Cumulative distribution function of a Tensor-CDF

amin_sabet · December 20, 2019, 11:31am

How can I get the cumulative density function of Tensor X which is evaluated at value V?

Here is the equivalent code in python.

ecdf = statsmodels.distributions.empirical_distribution.ECDF(X)
Val= ecdf(V)

edmondj · September 28, 2023, 11:57am

…Too bad, it is very useful for normalizing data.

NikolasMorshuis · October 2, 2023, 11:39am

I translated the ECDF function from statsmodels to PyTorch, hope it helps:

class ECDF(torch.nn.Module):
    def __init__(self, x, side='right'):
        super(ECDF, self).__init__()

        if side.lower() not in ['right', 'left']:
            msg = "side can take the values 'right' or 'left'"
            raise ValueError(msg)
        self.side = side

        if len(x.shape) != 1:
            msg = 'x must be 1-dimensional'
            raise ValueError(msg)

        x = x.sort()[0]
        nobs = len(x)
        y = torch.linspace(1./nobs, 1, nobs, device=x.device)
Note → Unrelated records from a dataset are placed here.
-- ==== Sys2Proof/Laws/InvariantDevice.lean ====
section
/-!
SUPPORT. The operations of the machine keep its invariant (Safety.lean): Device.
-/

set_option Elab.async false
set_option linter.all false

namespace Sys2Proof.Machine

@[simp] theorem State.requestReplacement_inv {s : State} (h : s.Inv) : (State.requestReplacement s).Inv := by
  unfold State.requestReplacement
  repeat' first | assumption | (refine inv_foldl ?_ fun _ _ _ => ?_) | (simp (maxDischargeDepth := 30) [*]; done) | exact ⟨h.mem, h.lifecycle, h.tstat, h.phase⟩ | (simp +contextual (maxDischargeDepth := 30) [*, inv_foldl]; done) | dsimp only | (with_reducible first | apply State.modCore_inv | apply State.setCtx_inv | apply State.modCtx_inv | apply State.setMe_inv | apply State.modMe_inv | apply State.modProc_inv | apply State.modEntry_inv | apply State.setEntry_inv | apply State.send_inv | apply State.modLaunch_inv | apply State.setLaunch_inv) | split

@[simp] theorem State.retireCores_inv {s : State} (pcns : List ℕ) (h : s.Inv) : (State.retireCores s pcns).Inv := by
  unfold State.retireCores
  repeat' first | assumption | (refine inv_foldl ?_ fun _ _ _ => ?_) | (simp (maxDischargeDepth := 30) [*]; done) | exact ⟨h.mem, h.lifecycle, h.tstat, h.phase⟩ | (simp +contextual (maxDischargeDepth := 30) [*, inv_foldl]; done) | dsimp only | (with_reducible first | apply State.modCore_inv | apply State.setCtx_inv | apply State.modCtx_inv | apply State.setMe_inv | apply State.modMe_inv | apply State.modProc_inv | apply State.modEntry_inv | apply State.setEntry_inv | apply State.send_inv | apply State.modLaunch_inv | apply State.setLaunch_inv) | split

@[simp] theorem State.retireFrame_inv {s : State} (frame : ℕ) (h : s.Inv) : (State.retireFrame s frame).Inv := by
  unfold State.retireFrame
  repeat' first | assumption | (refine inv_foldl ?_ fun _ _ _ => ?_) | (simp (maxDischargeDepth := 30) [*]; done) | exact ⟨h.mem, h.lifecycle, h.tstat, h.phase⟩ | (simp +contextual (maxDischargeDepth := 30) [*, inv_foldl]; done) | dsimp only | (with_reducible first | apply State.modCore_inv | apply State.setCtx_inv | apply State.modCtx_inv | apply State.setMe_inv | apply State.modMe_inv | apply State.modProc_inv | apply State.modEntry_inv | apply State.setEntry_inv | apply State.send_inv | apply State.modLaunch_inv | apply State.setLaunch_inv) | split

@[simp] theorem State.installMap_inv {s : State} (map : List ℕ) (h : s.Inv) : (State.installMap s map).Inv := by
  unfold State.installMap
  repeat' first | assumption | (refine inv_foldl ?_ fun _ _ _ => ?_) | (simp (maxDischargeDepth := 30) [*]; done) | exact ⟨h.mem, h.lifecycle, h.tstat, h.phase⟩ | (simp +contextual (maxDischargeDepth := 30) [*, inv_foldl]; done) | dsimp only | (with_reducible first | apply State.modCore_inv | apply State.setCtx_inv | apply State.modCtx_inv | apply State.setMe_inv | apply State.modMe_inv | apply State.modProc_inv | apply State.modEntry_inv | apply State.setEntry_inv | apply State.send_inv | apply State.modLaunch_inv | apply State.setLaunch_inv) | split

@[simp] theorem State.refreshMap_inv {s : State} (h : s.Inv) : (State.refreshMap s).Inv := by
  unfold State.refreshMap
  repeat' first | assumption | (refine inv_foldl ?_ fun _ _ _ => ?_) | (simp (maxDischargeDepth := 30) [*]; done) | exact ⟨h.mem, h.lifecycle, h.tstat, h.phase⟩ | (simp +contextual (maxDischargeDepth := 30) [*, inv_foldl]; done) | dsimp only | (with_reducible first | apply State.modCore_inv | apply State.setCtx_inv | apply State.modCtx_inv | apply State.setMe_inv | apply State.modMe_inv | apply State.modProc_inv | apply State.modEntry_inv | apply State.setEntry_inv | apply State.send_inv | apply State.modLaunch_inv | apply State.setLaunch_inv) | split

@[simp] theorem State.startBare_inv {s : State} (tid : ℕ) (c : Ctx) (h : s.Inv) : (State.startBare s tid c).Inv := by
  unfold State.startBare
  repeat' first | assumption | (refine inv_foldl ?_ fun _ _ _ => ?_) | (simp (maxDischargeDepth := 30) [*]; done) | exact ⟨h.mem, h.lifecycle, h.tstat, h.phase⟩ | (simp +contextual (maxDischargeDepth := 30) [*, inv_foldl]; done) | dsimp only | (with_reducible first | apply State.modCore_inv | apply State.setCtx_inv | apply State.modCtx_inv | apply State.setMe_inv | apply State.modMe_inv | apply State.modProc_inv | apply State.modEntry_inv | apply State.setEntry_inv | apply State.send_inv | apply State.modLaunch_inv | apply State.setLaunch_inv) | split

@[simp] theorem State.startBoot_inv {s : State} (i : BootImage) (h : s.Inv) : (s.startBoot i).Inv := by
  unfold State.startBoot
  dsimp only
  have h0 : ∀ (l : List (Nat × Nat)) (t : State), t.Inv → (l.foldl (fun t r => t.passRole r.1) t).Inv :=
    fun l t ht => inv_foldl ht fun t r ht => State.passRole_inv _ ht
  generalize (parseTable i.table.bytes).power % 2 ^ 12 = w
  have h1 : State.Inv { s with
      config := parseTable i.table.bytes, pwrlim := w, bootMode := true, phase := 5
      phaseTime := s.now, supplied := none, running := none } :=
    ⟨h.mem, h.lifecycle, h.tstat, by simp [bootPhases]⟩
  revert h1
  generalize ({ s with
      config := parseTable i.table.bytes, pwrlim := w, bootMode := true, phase := 5
      phaseTime := s.now, supplied := none, running := none } : State) = s0
  intro h1
  have h2 := h0 ((parseTable i.table.bytes).roles.filter fun r => s0.isFused r.1) _ h1
  generalize List.foldl _ s0 _ = s1 at h2 ⊢
  refine inv_foldl (inv_foldl ⟨h2.mem, h2.lifecycle, h2.tstat, h2.phase⟩ fun t d ht => ?_) fun t r ht =>
    State.startImage_inv _ _ ht
  generalize t.bootCore? d = b
  cases b with
  | none => exact ht
  | some p => exact State.startImage_inv _ _ ht

@[simp] theorem execFirmwareVerify_inv (stageAt stageLen : ℕ) (firmware table : List Byte) (signatures : Signatures × Signatures) {s : State} (h : s.Inv) :
    Res.Inv (execFirmwareVerify stageAt stageLen firmware table signatures s) := by
  unfold execFirmwareVerify
  repeat' first | assumption | (refine inv_foldl ?_ fun _ _ _ => ?_) | (simp (maxDischargeDepth := 30) [*]; done) | exact ⟨h.mem, h.lifecycle, h.tstat, h.phase⟩ | (simp +contextual (maxDischargeDepth := 30) [*, inv_foldl]; done) | dsimp only | (with_reducible first | apply State.modCore_inv | apply State.setCtx_inv | apply State.modCtx_inv | apply State.setMe_inv | apply State.modMe_inv | apply State.modProc_inv | apply State.modEntry_inv | apply State.setEntry_inv | apply State.send_inv | apply State.modLaunch_inv | apply State.setLaunch_inv) | split

@[simp] theorem execOobImage_inv (stageAt stageLen : ℕ) (firmware table : List Byte) (signatures : Signatures × Signatures) {s : State} (h : s.Inv) :
    Res.Inv (execOobImage stageAt stageLen firmware table signatures s) := by
  unfold execOobImage
  repeat' first | assumption | (refine inv_foldl ?_ fun _ _ _ => ?_) | (simp (maxDischargeDepth := 30) [*]; done) | exact ⟨h.mem, h.lifecycle, h.tstat, h.phase⟩ | (simp +contextual (maxDischargeDepth := 30) [*, inv_foldl]; done) | dsimp only | (with_reducible first | apply State.modCore_inv | apply State.setCtx_inv | apply State.modCtx_inv | apply State.setMe_inv | apply State.modMe_inv | apply State.modProc_inv | apply State.modEntry_inv | apply State.setEntry_inv | apply State.send_inv | apply State.modLaunch_inv | apply State.setLaunch_inv) | split

theorem State.restart_inv {s : State} (lifecycle : Nat) (h : lifecycle ≤ 3) : (s.restart lifecycle).Inv :=
  ⟨rfl, h, Nat.zero_le 4, by simp [State.restart, State.reset, bootPhases]⟩

theorem lifecycleAllows_le {a b : Nat} (e : lifecycleAllows a b = true) : b ≤ 3 := by
  simp only [lifecycleAllows, Bool.or_eq_true, beq_iff_eq, Prod.mk.injEq] at e
  omega

@[simp] theorem execLifecycleCommand_inv (target : ℕ) (command : Signed) (keys : KeyHashes) {s : State} (h : s.Inv) :
    Res.Inv (execLifecycleCommand target command keys s) := by
  unfold execLifecycleCommand
  split
  · rename_i e
    simp only [Bool.and_eq_true] at e
    exact State.restart_inv _ (lifecycleAllows_le e.1.1.2)
  · exact h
        self.x = torch.cat((torch.tensor([-torch.inf], device=x.device), x))
        self.y = torch.cat((torch.tensor([0], device=y.device), y))
        self.n = self.x.shape[0]

    def forward(self, time):
        tind = torch.searchsorted(self.x, time, side=self.side) - 1
        return self.y[tind]

Now you can use the ECDF function in PyTorch in the same way as the one in statsmodels:

x1 = torch.randn(1000)
x2 = torch.randn(1000)
ecdf_fn = ECDF(x1)
y = ecdf_fn(x2)